The Kauffman Foundation, an entrepreneurship advocacy and research group, crunched the latest government figures and found that, in 2011, for which the latest Census numbers are available, new business starts jumped 5 percent over 2010, the largest year-over-year increase in more than a decade.
The rate had fallen every year since 2006, amounting to a 30 percent freefall over that period.
In addition, job creation by those new firms jumped 4.3 percent after dropping 31.7 percent in the previous four years, according to the report.
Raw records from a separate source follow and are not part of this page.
@[simp] theorem Dev.stage_now (lo hi : Nat) : (d.stage lo hi).now = d.now := rfl
@[simp] theorem Dev.stage_running (lo hi : Nat) : (d.stage lo hi).running = d.running := rfl
@[simp] theorem Dev.stage_fresh (lo hi : Nat) : (d.stage lo hi).fresh = d.fresh := rfl
@[simp] theorem Dev.stage_fuses (lo hi : Nat) : (d.stage lo hi).fuses = d.fuses := rfl
@[simp] theorem Dev.stage_rst (lo hi : Nat) : (d.stage lo hi).rst = d.rst := rfl
@[simp] theorem Dev.stage_cfg (lo hi : Nat) : (d.stage lo hi).cfg = d.cfg := rfl
@[simp] theorem Dev.stage_mem (lo hi : Nat) : (d.stage lo hi).mem = d.mem := rfl
@[simp] theorem Dev.stage_coll (lo hi : Nat) : (d.stage lo hi).coll = d.coll := rfl
@[simp] theorem Dev.stage_safe (lo hi : Nat) : (d.stage lo hi).safe = d.safe := rfl
@[simp] theorem Dev.stage_frame (lo hi : Nat) : (d.stage lo hi).frame = d.frame := rfl
@[simp] theorem Dev.stage_ctxs (lo hi : Nat) : (d.stage lo hi).ctxs = d.ctxs := rfl
@[simp] theorem Dev.stage_runs (lo hi : Nat) : (d.stage lo hi).runs = d.runs := rfl
@[simp] theorem Dev.stage_nextRun (lo hi : Nat) : (d.stage lo hi).nextRun = d.nextRun := rfl
@[simp] theorem Dev.stage_turns (lo hi : Nat) : (d.stage lo hi).turns = d.turns := rfl
@[simp] theorem Dev.stage_flags (lo hi : Nat) : (d.stage lo hi).flags = d.flags := rfl
@[simp] theorem Dev.stage_mods (lo hi : Nat) : (d.stage lo hi).mods = d.mods := rfl
@[simp] theorem Dev.stage_tdt (lo hi : Nat) : (d.stage lo hi).tdt = d.tdt := rfl
@[simp] theorem Dev.stage_kv (lo hi : Nat) : (d.stage lo hi).kv = d.kv := rfl
@[simp] theorem Dev.stage_lnk (lo hi : Nat) : (d.stage lo hi).lnk = d.lnk := rfl
@[simp] theorem Dev.stage_leap (lo hi : Nat) : (d.stage lo hi).leap = d.leap := rfl
@[simp] theorem Dev.stage_pwr (lo hi : Nat) : (d.stage lo hi).pwr = d.pwr := rfl
@[simp] theorem Dev.stage_lam (lo hi : Nat) : (d.stage lo hi).lam = d.lam := rfl
@[simp] theorem Dev.stage_alm (lo hi : Nat) : (d.stage lo hi).alm = d.alm := rfl
@[simp] theorem Dev.stage_rpl (lo hi : Nat) : (d.stage lo hi).rpl = d.rpl := rfl
@[simp] theorem Dev.stage_sec (lo hi : Nat) : (d.stage lo hi).sec = d.sec := rfl
@[simp] theorem Dev.stage_out (lo hi : Nat) : (d.stage lo hi).out = d.out := rfl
Among the smallest of new businesses, ones with between one and four workers, the employment jump was even higher, at 5.9 percent over 2010.
Dane Stangler, Kauffman’s director of research and policy, acknowledged that “it would be ideal to have more recent data” but said the report should serve as a sign to policymakers that entrepreneurship is starting to rebound.
“This is a significant finding because it reinforces how important these young, small firms are to the economy,” Stangler said in a statement, echoing findings in the report that show about seven out of eight new businesses start small, with fewer than five employees, and that those firms create about a million new jobs each year.
Researchers noted the improvement could have been even more substantial had it not been for the woefully slow recovery in the housing market. In their analysis, they found that metropolitan areas hit hardest by the housing collapse have been markedly slower to recover in terms of new business starts, too.
Nevertheless, the modest increases are a welcome sign for a sector that a growing number of economists credit with the vast majority of the nation’s job growth, and by extension, for an economy that showed yet another sign of sluggish growth on Wednesday.
A number of studies in recent years have shown that start-ups are in fact responsible for virtually all of the nation’s net new jobs (total gains minus total losses) every year.
The 2011 rebound was not limited to any one geographic area, but ratherit appeared to be uniformly spread across the country, researchers said.
Between 2009 and 2010, for example, new business formation rates increased in fewer than 10 percent of states. One year later, rates rose in nearly 90 percent of states.
“Seeing new firms and the accompanying job growth spread across the country paints a heartening economic picture of the U.S.,” wrote Ian Hathaway, one of the report’s co-authors and an economic advisor at Engine, an advocacy group for entrepreneurs.